Das erste ist, dass ich mit meiner G400 Darstellungsfehler habe. z.B. beim scrollen von werden die freigewordenen Bereiche nicht richtig gelöscht und erst durch ein wechseln der Konsolen wird das Bild wieder ok. Ich hab viele der in der Doku beschriebenen Bootparameter probiert, also richtigen Ram eingestellt und so weiter. Ich hab keine Ahnung, an was es liegen könnte, denn mit dem 2.4er ging der Treiber immer 1A. 

Das 2te Problem hab ich mit dem Matrox-Treiber von DirectFB(0.9.19-1), den ich für TV-out mit mplayer verwende. Da die i2c-Treiber des neuen Kernels keine /proc-Unterstützung mehr haben bricht DirecTFB mit einem Fehler ab (/proc/i2c ... not found oder so ähnlich). 

Kennt da jemand einen Workaround oder hat jemand einen Patch, damit der Treiber mit dem neuen sysfs funtionniert, oder sonst eine Idee.

Ich wäre für jede Hilfe dankbar.

----------

## glar00k

Hi,

das Matrox Problem hab ich auch und Bugreport gibts auch schon. Jedenfalls scheint da was ziemlich kaputt zu sein. Das FB Zeug wurde meines Wissens nach neu geschrieben.

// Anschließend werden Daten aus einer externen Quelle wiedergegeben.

-- ==== Sys2Proof/Machine/Fibres.lean ====
section
/-!
DEFINITION. Fibres: SPAWN and SPAWNR (R389 to R391), EXIT, YIELD, MIGRATE, ANCHOR and SELF (R392 to R396), reservations
and arrivals (R387, R388, R394).
-/

namespace Sys2Proof.Machine

/-! ## What ends with the anchor (R308, R395) -/

/-- A tile with the group on an accumulator closed: the pair flag that it set clears; cells, bound and scales stay. -/
def Tile.closeAcc (t : Tile) (p : Fin 8) : Tile :=
  let a := t.acc.get p
  let acc := t.acc.set p { a with isOpen := false, claim := false, aRead := [], bRead := [] }
  let q : Fin 8 := p + 1
  { t with acc := if a.claim then acc.set q { acc.get q with pair := false } else acc }

/-- A tile with every group of a fibre closed. -/
def Tile.closeGroups (t : Tile) (tid : BitVec 48) : Tile :=
  (List.finRange 8).foldl (fun t p => if (t.acc.get p).isOpen && (t.acc.get p).tid == tid then t.closeAcc p else t) t

/-- Fibres that wait for a guarded block go on when nothing guards it any more (R321, R362). -/
def State.wakeGuards (s : State) : State :=
  s.wakeWhere fun _ _ f => match f.need with
    | .guard b => (s.guardsOf b true).isEmpty
    | _ => false

/-- The running fibre's groups closed without a test (R308). -/
def State.closeMyGroups (s : State) : State :=
  if coreInTile s.cur.core = 2 then
    (s.modTile (tileOf s.cur.core) fun t => t.closeGroups s.me.tid).wakeGuards
  else s

/-- The ports of a core. -/
def allPorts : List (Fin 4) := List.finRange 4

/-- The anchor released: stream ports freed, groups closed, and then what follows (R303, R308, R395). -/
def State.releaseAnchor (s : State) (k : State → Out) : Out :=
  s.freePorts allPorts fun s =>
    let s := s.closeMyGroups
    let s := s.modCore s.cur.core fun r => { r with anchor := none }
    k (s.modMe fun f => { f with anc := false })

/-- ANCHOR.claim (R395). -/
def execAnchorClaim (xd : XR) (s : State) : Out :=
  slotC (.anchorClaim xd) s fun s =>
    if s.me.anc then (s.setX xd 0).endC
    else if s.myCore.anchor.isSome then (s.setX xd 1).endC
    else
      let s := s.modCore s.cur.core fun r => { r with anchor := some s.cur.slot }
      ((s.modMe fun f => { f with anc := true }).setX xd 0).endC

/-- ANCHOR.free (R395). -/
def execAnchorFree (xd : XR) (s : State) : Out :=
  slotC (.anchorFree xd) s fun s =>
    if s.me.anc then s.releaseAnchor fun s => (s.setX xd 0).endC else (s.setX xd 1).endC

/-- SELF (R396). -/
def execSelf (kind : SelfKind) (xd : XR) (s : State) : Out :=
  slotC (.self kind xd) s fun s =>
    let v : Word := match kind with
      | .tid => s.me.tid.setWidth 64
      | .core => BitVec.ofNat 64 s.cur.core
      | .slot => BitVec.ofNat 64 s.cur.slot
      | .save => s.me.save.setWidth 64
    (s.setX xd v).endC

/-- YIELD (R393): the bundle retires, and the fibre is READY. -/
def execYield (s : State) : Out :=
  slotC .yield s fun s =>
    let t := s.retire
    .next ((t.modMe fun f => { f with st := .ready }).leaveHot t.cur.core t.cur.slot)

/-! ## EXIT -/

/-- The messages that belong to a fibre's slot: accesses on their way to or from their homes. -/
def Msg.ofFibre (c k : Nat) : Msg → Bool
  | .req a => a.owner == .fibre c k
  | .reply o .. => o == .fibre c k
  | .ack o => o == .fibre c k
  | .answer o .. => o == .fibre c k
  | .fill c' k' .. => c' == c && k' == k
  | _ => false

/-- Whether a message is the request of a SHIP of a fibre, which awaits no reply (R118). -/
def Msg.shipOf (c k : Nat) : Msg → Bool
  | .req a => a.owner == .fibre c k && (match a.op with
    | .dimus _ _ _ _ none => true
    | _ => false)
  | _ => false

/-- The numbers of a fibre's messages. -/
def State.ownIds (s : State) (c k : Nat) : List Nat :=
  s.net.filterMap fun p => if p.2.ofFibre c k then some p.1 else none

/-- The numbers of the messages that EXIT or MIGRATE waits for: EXIT performs no wait for SHIP runs (R392), and MIGRATE keeps
every earlier access before every later one (R234). -/
def State.leaveIds (s : State) (ships : Bool) : List Nat :=
  (s.ownIds s.cur.core s.cur.slot).filter fun i => ships || !((s.net.get? i).map (Msg.shipOf s.cur.core s.cur.slot)).getD false

/-- What EXIT and MIGRATE wait for first (R392): FP results and records. -/
def State.waitRecs (s : State) (k : State → Out) : Out :=
  let s := s.drainArith s.cur.core s.cur.slot
  if s.me.recs ≠ 0 then s.endPark 2 .recs else k s

/-- The PUSH that EXIT and MIGRATE perform, once the fibre's own messages have been answered (R234): it is awaited at stage 40, traps
where a home has refused a line (R97), and one that finds the write buffer empty sends none and waits for no earlier access. Stage 43 stands for a place granted in another
package. -/
def State.pushOut (s : State) (ships : Bool) (k : State → Out) : Out :=
  let own := s.leaveIds ships
  if !own.isEmpty then s.endPark 7 (.gone own)
  else
    let push (s : State) : Out :=
      let ids := if s.myCore.wbuf.isEmpty then [] else s.pushWaits
      if !ids.isEmpty then s.endPark 7 (.performed ids)
      else
        let s := s.pushAll s.cur.core
        let sent := s.pushIds s.cur.core
        if sent.isEmpty then k s else s.awaitIds 40 sent none
    match s.me.resume with
    | .none | .stage 43 _ _ => push s
    | .stage 40 _ (some (c, v)) => s.endTrap false c v
    | .stage .. => k s

/-- What EXIT and a MIGRATE to the fibre's own core wait for first, and the PUSH that they perform (R234, R392, R394). -/
def State.settled (s : State) (ships : Bool) (k : State → Out) : Out := s.waitRecs fun s => s.pushOut ships k

/-- The state in which the SHIP requests of the running fibre belong to its core alone. -/
def State.leaveShips (s : State) : State :=
  { s with net := s.net.map fun m => match m.2 with
    | .req a => if m.2.shipOf s.cur.core s.cur.slot then (m.1, .req { a with owner := .ended s.cur.core }) else m
    | _ => m }

/-- The slot of the running fibre freed. -/
def State.freeMe (s : State) : State :=
  ((s.leaveShips.setMe {}).leaveHot s.cur.core s.cur.slot).withDisp .gone

/-- EXIT (R392). -/
def execExit (s : State) : Out :=
  slotC .exit s fun s =>
    s.settled false fun s =>
      if s.me.anc then s.releaseAnchor fun s => .next s.freeMe else .next s.freeMe

/-! ## Reservations (R387, R388) -/

/-- The FREE slots of a core. -/
def State.freeSlots (s : State) (c : Nat) : List Nat := (List.range 256).filter fun k => (s.fib c k).st == .free

/-- One of some numbers: a free value picks (log 16). -/
def State.pickOne (s : State) : List Nat → Option Nat × State
  | [] => (none, s)
  | [k] => (some k, s)
  | ks =>
    let (n, s) := s.takeFresh
    (ks[Config.pick n % ks.length]?, s)

/-- Whether a context's overflow pool has an entry left (R387). -/
def State.poolRoom (s : State) (ctx : Nat) : Bool :=
  let off := 0x1C2000 + 8 * ctx
  s.regF off 0 1 == 1 &&
    decide ((s.pool.filter fun t => t.ctx == ctx).length + s.poolResv.getD ctx 0 < s.regF off 4 12 * 512)

/-- A slot or pool entry reserved for a fibre; none when neither answers (R388). -/
def State.reserveOne (s : State) (t : Travel) : Option (State × Travel) :=
  match s.pickOne (s.freeSlots t.core) with
  | (some k, s) => some (s.setFib t.core k { tid := t.f.tid, st := .transit }, { t with slot := some k })
  | (none, s) =>
    if s.poolRoom t.ctx then
      some ({ s with poolResv := s.poolResv.insert t.ctx (s.poolResv.getD t.ctx 0 + 1) }, { t with slot := none })
    else none

/-- Reservations for all of some fibres, or none (R391). -/
def State.reserveAll (s : State) : List Travel → Option (State × List Travel)
  | [] => some (s, [])
  | t :: ts =>
    match s.reserveOne t with
    | none => none
    | some (s, t) =>
      match s.reserveAll ts with
      | none => none
      | some (s, ts) => some (s, t :: ts)

/-- A request at its destinations. -/
def State.reserveAt (s : State) (k : Nat) (r : SpawnReq) : State :=
  match s.reserveAll r.kids with
  | some (s, kids) => s.putMsg k (.reserved r (some kids))
  | none => s.putMsg k (.reserved r none)

/-- RESERVATION_REQUEST (R388, R391): a request reaches its destinations, which answer. -/
def execReservationRequest (k : Nat) (s : State) : Out :=
  match s.net.get? k with
  | some (.reserve r) => overPlane k (fun s => .next (s.reserveAt k r)) s
  | _ => .fault .noSuchEvent

/-- Records sent to the places reserved for them (R391, R394). -/
def State.sendAll (s : State) (c : Nat) : List Travel → State
  | [] => s
  | t :: ts => ((s.send (.travel { t with src := some c })).1).sendAll c ts

/-- The status of a spawn whose reservations have been answered (R391). -/
def spawnStatus : Option (List Travel) → Word
  | none => 2
  | some ts => if ts.all fun t => t.slot.isSome then 0 else 1

/-- The state with what an answer brings noted for the bundle that waits for it: a stage, or a failure. -/
def State.noteAnswer (s : State) (c k : Nat) (stage : Nat) (fail : Option (Nat × Word)) : State :=
  (s.modFib c k fun f => match f.resume with
    | .stage _ ids old => { f with resume := .stage stage ids (if old.isSome then old else fail) }
    | .none => f).settle

/-- The fibre in a slot as it leaves its core: its record with the PC that it issues next. -/
def Fibre.leaving (f : Fibre) (pc : Pc) : Fibre :=
  { f with
    pc := pc, st := .transit, wait := 0, need := .none, resume := .none, anc := false, afterRtt := false, wf := none,
    paid := false, owed := [] }

/-- A trace record of a fibre that leaves for a core (R463). -/
def State.traceMigrate (s : State) (c : Nat) (tid : BitVec 48) (dest : Nat) : State :=
  s.traceRec c (s.core c).ctxid.toNat 3 tid (BitVec.ofNat 32 dest)

/-- The fibre of a slot sent to a reserved place: its slot becomes FREE (R394). -/
def State.depart (s : State) (c k : Nat) (t : Travel) (pc : Pc) : State :=
  let f := s.fib c k
  let s := s.traceMigrate c f.tid t.core
  (((s.setFib c k {}).leaveHot c k).send (.travel { t with f := f.leaving pc, src := some c })).1

/-- What a fibre that is to leave its core has still to do (R203, R234, R394): its own messages but for one are answered, and its
core's PRIVATE write buffer goes home. None once that is done. -/
def State.beforeLeave (s : State) (c j k : Nat) : Option State :=
  if (s.ownIds c j).any (· ≠ k) || !(s.pushIds c).isEmpty then some s
  else if !(s.core c).wbuf.isEmpty then some (s.pushAll c)
  else none

/-- The answers to a request at its sender (R391, R394, R398). -/
def State.reservedAt (s : State) (r : SpawnReq) (kids : Option (List Travel)) : State :=
  match r.mode with
  | .spawn =>
    let s := match kids with
      | some ts => s.sendAll r.core ts
      | none => s
    match r.res with
    | some xd => (s.send (.done r.core r.slot r.tid xd (spawnStatus kids))).1
    | none => s
  | .spawnT =>
    match kids with
    | some ts => (s.sendAll r.core ts).noteAnswer r.core r.slot (2 + (spawnStatus kids).toNat) none
    | none => s.noteAnswer r.core r.slot 2 (some (0x12, 0))
  | .migrate =>
    match kids with
    | some (t :: _) => s.depart r.core r.slot t ((s.fib r.core r.slot).pc + 8)
    | _ => s.noteAnswer r.core r.slot 41 (some (0x12, 0))
  | .atomic =>
    match kids with
    | some (t :: _) => s.depart r.core r.slot t (s.fib r.core r.slot).pc
    | _ => s.settle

Jedenfalls kenne ich kein Workaround dafür. Ich bin wieder auf 2.4 umgestiegen, da ich auf der Konsole eine ordentliche Wiederholungsrate brauch, sonst tun mir die Augen weh :)

Grüsse

----------

## Turrican

Naja - eine ordentliche Wiederholungsrate hab ich ja... Leider geht der Rest nicht wirklich.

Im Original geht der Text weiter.